Le concept de la compétitivité a toujours existé, depuis le 15ème siècle, malgré que le terme soit récent.

L’ouverture des frontières est, de plus en plus, une réalité. Si certains pays ont longtemps été tenus en dehors de ce mouvement de libéralisation, ils sont aujourd’hui, en particulier depuis l’adoption des plans d’ajustement structurel, sur la voie d’une ouverture à marche forcée.

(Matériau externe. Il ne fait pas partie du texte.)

-- ==== Sys2Proof/Machine/Strings.lean ====
section
/-! DEFINITION. String instructions and the repeat prefixes (43_string.md). -/

namespace Sys2Proof.Machine

/-! The pointers and the count (R430): SI, DI, CX or ESI, EDI, ECX by the address size. -/

def State.srcOffset (s : State) : Dword := s.reg s.asz .esi

def State.dstOffset (s : State) : Dword := s.reg s.asz .edi

def State.repCount (s : State) : Dword := s.reg s.asz .ecx

/-- The segment of the source: DS unless overridden. -/
def State.srcSeg (s : State) : SReg := s.overridden .ds

/-- `+n` or `−n` by DF. -/
def State.stringStep (s : State) (sz : Size) : Dword :=
  if s.eflags.df then -(BitVec.ofNat 32 sz.bytes) else BitVec.ofNat 32 sz.bytes

/-- A pointer advanced by one element, wrapping at asz bits. -/
def State.advance (s : State) (sz : Size) (r : Reg) : State := s.setReg s.asz r (s.reg s.asz r + s.stringStep sz)

def advanceBoth (sz : Size) : M Unit := modify fun s => (s.advance sz .esi).advance sz .edi

/-! One element (R431 to R437). -/

def cmpsElement (sz : Size) : M Unit := do
  let s ← get
  let a ← memRead s.srcSeg s.srcOffset sz
  let b ← memRead .es s.dstOffset sz
  modify fun s => s.setFlags (s.eflags.afterSub sz a b false)
  advanceBoth sz

/-- INS: the checks of the store come before the I/O read (R432). -/
def insElement (sz : Size) : M Unit := do
  let s ← get
  checkIo s.portDx sz
  storeFrom .es s.dstOffset sz.bytes (do
    let v ← ioRead s.portDx sz
    pure (leBytes sz.bytes v))
  modify fun s => s.advance sz .edi

def lodsElement (sz : Size) : M Unit := do
  let s ← get
  let v ← memRead s.srcSeg s.srcOffset sz
  modify fun s => (s.setReg sz .eax v).advance sz .esi

def movsElement (sz : Size) : M Unit := do
  let s ← get
  let v ← memRead s.srcSeg s.srcOffset sz
  memWrite .es s.dstOffset sz v
  advanceBoth sz

/-- OUTS: the read of the element comes before the I/O write (R435). -/
def outsElement (sz : Size) : M Unit := do
  let s ← get
  checkIo s.portDx sz
  let v ← memRead s.srcSeg s.srcOffset sz
  ioWrite s.portDx sz v
  modify fun s => s.advance sz .esi

def scasElement (sz : Size) : M Unit := do
  let s ← get
  let b ← memRead .es s.dstOffset sz
  modify fun s' => (s'.setFlags (s'.eflags.afterSub sz (s.reg sz .eax) b false)).advance sz .edi

def stosElement (sz : Size) : M Unit := do
  let s ← get
  memWrite .es s.dstOffset sz (s.reg sz .eax)
  modify fun s => s.advance sz .edi

def execCmps (w : Width) (s : State) : Answer := complete (cmpsElement (s.wsz w)) s
def execIns (w : Width) (s : State) : Answer := complete (insElement (s.wsz w)) s
def execLods (w : Width) (s : State) : Answer := complete (lodsElement (s.wsz w)) s
def execMovs (w : Width) (s : State) : Answer := complete (movsElement (s.wsz w)) s
def execOuts (w : Width) (s : State) : Answer := complete (outsElement (s.wsz w)) s
def execScas (w : Width) (s : State) : Answer := complete (scasElement (s.wsz w)) s
def execStos (w : Width) (s : State) : Answer := complete (stosElement (s.wsz w)) s

/-- XLAT (R438). -/
def execXlat (s : State) : Answer :=
  complete (do
    let v ← memRead s.srcSeg (trunc s.asz (s.reg s.asz .ebx + s.al)) .b8
    writeReg .b8 .eax v) s

/-! Repeat prefixes (R445; log 9): one iteration is one step, and EIP stays at the first prefix until the last. -/

/-- One iteration: it answers whether the repeat is done. `stop` looks at the flags after a comparison. -/
def iteration (stop : Eflags → Bool) (element : M Unit) : M Bool := do
  let s ← get
  if s.repCount = 0 then pure true
  else do
    element
    writeReg s.asz .ecx (s.repCount - 1)
    let s' ← get
    pure (s.repCount == 1 || stop s'.eflags)

/-- How a step of the repeated instruction `i` ends. -/
def State.retireRepeat (i : Instr) (done : Bool) (s s' : State) : State :=
  if done then s.retire s' else s.retireIteration i s'

def repeated (i : Instr) (stop : Eflags → Bool) (element : M Unit) (s : State) : Answer :=
  finish (State.retireRepeat i) (iteration stop element) s

/-- REP stops for the count only. -/
def never (_ : Eflags) : Bool := false
/-- REPE stops when ZF = 0. -/
def untilUnequal (f : Eflags) : Bool := !f.zf
/-- REPNE stops when ZF = 1. -/
def untilEqual (f : Eflags) : Bool := f.zf

def execRepeCmps (w : Width) (s : State) : Answer := repeated (.repeCmps w) untilUnequal (cmpsElement (s.wsz w)) s
def execRepneCmps (w : Width) (s : State) : Answer := repeated (.repneCmps w) untilEqual (cmpsElement (s.wsz w)) s
def execRepeScas (w : Width) (s : State) : Answer := repeated (.repeScas w) untilUnequal (scasElement (s.wsz w)) s
def execRepneScas (w : Width) (s : State) : Answer := repeated (.repneScas w) untilEqual (scasElement (s.wsz w)) s
def execRepInsF2 (w : Width) (s : State) : Answer := repeated (.repInsF2 w) never (insElement (s.wsz w)) s
def execRepInsF3 (w : Width) (s : State) : Answer := repeated (.repInsF3 w) never (insElement (s.wsz w)) s
def execRepLodsF2 (w : Width) (s : State) : Answer := repeated (.repLodsF2 w) never (lodsElement (s.wsz w)) s
def execRepLodsF3 (w : Width) (s : State) : Answer := repeated (.repLodsF3 w) never (lodsElement (s.wsz w)) s
def execRepMovsF2 (w : Width) (s : State) : Answer := repeated (.repMovsF2 w) never (movsElement (s.wsz w)) s
def execRepMovsF3 (w : Width) (s : State) : Answer := repeated (.repMovsF3 w) never (movsElement (s.wsz w)) s
def execRepOutsF2 (w : Width) (s : State) : Answer := repeated (.repOutsF2 w) never (outsElement (s.wsz w)) s
def execRepOutsF3 (w : Width) (s : State) : Answer := repeated (.repOutsF3 w) never (outsElement (s.wsz w)) s
def execRepStosF2 (w : Width) (s : State) : Answer := repeated (.repStosF2 w) never (stosElement (s.wsz w)) s
def execRepStosF3 (w : Width) (s : State) : Answer := repeated (.repStosF3 w) never (stosElement (s.wsz w)) s

end Sys2Proof.Machine
end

Pour la plupart des économistes, la compétitivité de la nation (rattachée aux échanges commerciaux) est un concept pertinent dans la mesure où elle est la capacité d'un pays à réaliser son objectif de croissance économique en s'insérant dans le commerce international.

En se basant sur ce premier chapitre, il est clair qu'il y a certaines lacunes dans la littérature existante sur la compétitivité nationale. Premièrement, il n'y a pas une définition communément acceptée de la compétitivité nationale. Alors que de nombreuses définitions sont offertes, il y a encore un manque de conceptualisation globale de la compétitivité nationale. Deuxièmement, dans les définitions existantes et les cadres conceptuels de la compétitivité nationale, la plupart d'entre eux négligent l'aspect dynamique de la compétitivité nationale, à savoir l'évolution de la compétitivité nationale.